The MWPC-based Muographic Observation System (mMOS). (A) The photograph of mMOS from side view. (B) The schematic view of mMOS which consists of seven multi-wire proportional chambers and five lead shielding plates with the thickness of 2 cm each.

Demonstration of high-definition muographic image construction

To demonstrate the applicability of the mMOS to muography for high-definition imaging of volcanoes, the measured flux was compared to the photographs of Sakurajima volcano in selected angular ranges. The panels A and C of Fig. 3 show the photographs of the Sakurajima volcano. The corresponding fluxes are plotted as a function of tangent angles within different intervals on panels B and D with the definition of tan(2.725 mrad) × tan(2.725 mrad). The arrows show the location of the craters, namely the Crater A is located between a and b, the Crater B is located between c and d and Crater Showa is located between d and e. The muographic images qualitatively reproduces the outline of the mountain presented by the photographs.

Figure 3
figure 3

The first high-definition muographic images about the Sakurajima volcano. (A) and (C) The photographs of the Sakurajima volcano from the measurement site. (B) and (D) High-definition (tan(2.725 mrad) × tan(2.725 mrad)) muographic images of Sakurajima volcano well reproduce the shape of the volcano around the Craters A and B. White boxes in (A) and (B) indicate the regions which are magnified in (C) and (D).

Imaging range of mMOS

To confirm our measurement quality, the measured muon flux was compared to the expected flux calculated from the path length distribution of the volcano as a function of elevation angle in the ϕ = 0 horizontal direction. The expected muon flux was determined by integrating the zenith-angle dependent muon energy spectra based on the Modified Gaisser parametrisation21. The integration was performed over a range between a minimal energy that the muons could escape from a given thickness of rock with an average density of 2 gcm−3 (see in Method Section) and 20 TeV. The rock-thickness distribution from the detector point of view was calculated from the elevation data collected by GSI20. The calculation of the expected flux is detailed in Method Section. Figure 4 shows the measured (black dots) and expected (black solid line) flux in 21.8 × 10.9 mrad2 (ϑ ≤ 250 mrad) and 21.8 × 2.725 mrad2 (ϑ > 250 mrad) angular bins as a function of elevation angle. The measured flux was found in agreement with the expected flux within 1 errors above the elevation angle of 180 mrad. At lower elevation angles, the background effect is more enhanced and thus the measured flux was higher than the expected value. At the elevation angle lower than 180 mrad the path-length of muons across the volcano (dashed black line) exceeds 2.5 km (approximately 5,000 meter-water-equivalent). The deviation between the measured flux and the modeled flux at higher elevations is, on the other hand, caused by a difficulty in estimation of an effect from the local topography near the mMOS (See the little mound of the road shown in the Photograph Fig. 3A).

Figure 4
figure 4

The comparison of measured and expected fluxes. The measured flux with 1σ error bars is plotted as the function of elevation angle within ±10.9 mrad horizontal angle range. A dotted and solid line respectively indicates the rock thickness and the flux calculated by assuming an average rock density of 2 gcm−3.
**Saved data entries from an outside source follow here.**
/-- R194: while ERR is 1 every word but CLR's is ignored; register reads work as usual; a write of FILE_LEN still acts
and leaves ERR and ERRCODE; only CLR and reset clear ERR, and CLR cannot fault. -/
def Obligations.FaultIsSticky : Prop :=
  ∀ s : State, s.status.err = true →
    (∀ c : Byte, c ≠ 0x06 → runWord c s = .next s) ∧
    (∀ r, regSpecified s r = true → ∃ t, runTxn (.readReg (BitVec.ofNat 8 (regNumber r))) s = .next t ∧
      t.rdata = regValue s r) ∧
    (∀ v, runTxn (.writeReg 0x00 v) s = .next
      { s with fileLen := v, status := { s.status with segValid := false, ftrDone := false, ftrPresent := false,
                                                       trunc := false, miscDeclAbsent := false } }) ∧
    (∃ t, runWord 0x06 s = .next t ∧ t.status.err = false ∧ t.status.errCode = 0) ∧
    (∀ tx t, runTxn tx s = .next t → t.status.err = true ∧ t.status.errCode = s.status.errCode ∨
      t.status.err = false ∧ (tx = .reset ∨ ∃ data : BitVec 64, tx = .writeReg 0x01 data ∧ data.setWidth 8 = 0x06#8))

/-! ### STATUS and the register space -/

/-- R14: the bits of STATUS; bits 15:11 read as 0. -/
def Obligations.StatusBits : Prop :=
  ∀ st : Status,
    st.word.getLsbD 0 = st.hdrValid ∧ st.word.getLsbD 1 = st.infoValid ∧ st.word.getLsbD 2 = st.segValid ∧
    st.word.getLsbD 3 = st.ftrDone ∧ st.word.getLsbD 4 = st.ftrPresent ∧ st.word.getLsbD 5 = st.trunc ∧
    st.word.getLsbD 6 = st.miscDeclAbsent ∧ st.word.getLsbD 7 = st.err ∧ st.word.extractLsb' 8 3 = st.errCode ∧
    st.word.extractLsb' 11 5 = 0

/-- R17: a host write of FILE_LEN stores the value, clears SEG_VALID, FTR_DONE, FTR_PRESENT, TRUNC and
MISC_DECL_ABSENT, also when the value is the old one, and changes nothing else. -/
def Obligations.FileLenWrite : Prop :=
  ∀ (s : State) (v : BitVec 64), ∃ t, runTxn (.writeReg 0x00 v) s = .next t ∧ t.fileLen = v ∧
    t.status = { s.status with segValid := false, ftrDone := false, ftrPresent := false, trunc := false,
                               miscDeclAbsent := false } ∧
    t.hdr = s.hdr ∧ t.info = s.info ∧ t.seg = s.seg ∧ t.ftr = s.ftr ∧ t.img = s.img ∧ t.port = s.port ∧
    t.rdata = s.rdata ∧ t.draw = s.draw ∧ t.config = s.config

/-- R24: the register space. A read of a specified register returns its value; of an unspecified one, a value of its
width; of an unassigned number, some value; a read changes no register. Writes act on FILE_LEN and CMD, taking the low
64 or low 8 bits of the data; a write to any other number has no effect. -/
def Obligations.RegisterSpace : Prop :=
  (∀ (s : State) (r : Reg), ∃ t, runTxn (.readReg (BitVec.ofNat 8 (regNumber r))) s = .next t ∧
    (regSpecified s r = true → t.rdata = regValue s r) ∧ t.rdata.toNat < 2 ^ regWidth r) ∧
  (∀ no : Fin 256, regOfNumber no.val = none ↔
    (0x03 ≤ no.val ∧ no.val ≤ 0x0F) ∨ (0x35 ≤ no.val ∧ no.val ≤ 0x3F) ∨ no.val = 0x43 ∨ no.val = 0x47 ∨
      no.val = 0x4B ∨ no.val = 0x4F ∨ (0x53 ≤ no.val ∧ no.val ≤ 0x5F) ∨ 0x7F ≤ no.val) ∧
  (∀ (s : State) (no : BitVec 8), ∃ t, runTxn (.readReg no) s = .next t ∧
    t.fileLen = s.fileLen ∧ t.status = s.status ∧ t.hdr = s.hdr ∧ t.info = s.info ∧ t.seg = s.seg ∧ t.ftr = s.ftr ∧
    t.img = s.img ∧ t.port = s.port) ∧
  (∀ (s : State) (data : BitVec 64), ∃ t, runTxn (.writeReg 0x00 data) s = .next t ∧ t.fileLen = data ∧
    t.status = { s.status with segValid := false, ftrDone := false, ftrPresent := false, trunc := false,
                               miscDeclAbsent := false }) ∧
  (∀ (s : State) (data : BitVec 64), runTxn (.writeReg 0x01 data) s = runWord (data.setWidth 8) s) ∧
  ∀ (s : State) (no : BitVec 8) (data : BitVec 64), no ≠ 0x00 → no ≠ 0x01 → runTxn (.writeReg no data) s = .next s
The first high-definition muographs of the Sakurajima volcano

The measured flux was compared to the expected flux to determine the density distributions around the Craters B and Showa. The detailed procedure is presented in Method Section. The expected flux was modeled by using the topographic map created in 2013 but the actual size of the Crater Showa has been expanded since then. Therefore, a lower density will be imaged in the direction towards Crater Showa. Figure 5 shows the extracted average density in 10.9 × 10.9 mrad2 angular bins as the function of azimuth and elevation angles (ϕ, ϑ). The corresponding lower and upper density errors were also calculated for ±1σ errors of the measured flux. The lower and upper errors of the extracted average density are respectively shown in Fig. 6A and B. Figure 5 shows a low-density region with a density of (1.6 ± 0.15) gcm−3 underneath Crater B and inside Crater Showa while the density of other regions ranges between 1.8 gcm−3 and 2.2 gcm−3. The highest density (~2.6 gcm−3) derived along the upper edge of the image is due to difficulty in estimating the actual path length of the muons near the surface. The reason why a low density region appears also underneath the Crater B is probably because the crater depth on the topographic map is different from the actual one. Figures 7 and 8 show the higher-definition average density maps with the definition of 5.45 × 5.45 mrad2 and 2.725 × 2.725 mrad2. In Figs 5, 6, 7 and 8, the white dotted line shows the cross section of Sakurajima volcano along the a-b line presented in Fig. 1C and the arrows show the location of the craters as also shown in Fig. 3.

Figure 5
figure 5

Muograph of Sakurajima volcano with the definition of 10.9 × 10.9 mrad2. A dotted line indicates the cross section of Sakurajima volcano along the a-b line in Fig. 1C.

Figure 6
figure 6

The errors of density with the definition of 10.9 × 10.9 mrad2. The lower (A) and upper (B) errors of density were calculated for the 1σ errors of the measured flux. The dotted lines indicates the cross section of Sakurajima volcano along the a-b line in Fig. 1C.

Figure 7
figure 7

High-definition muograph with the pixel size of 5.45 × 5.45 mrad2. A dotted line indicates the cross section of Sakurajima volcano along the a-b line in Fig. 1C.

Figure 8
figure 8

High-definition muograph with the pixel size of 2.725 × 2.725 mrad2. A dotted line indicates the cross section of Sakurajima volcano along the a-b line in Fig. 1C.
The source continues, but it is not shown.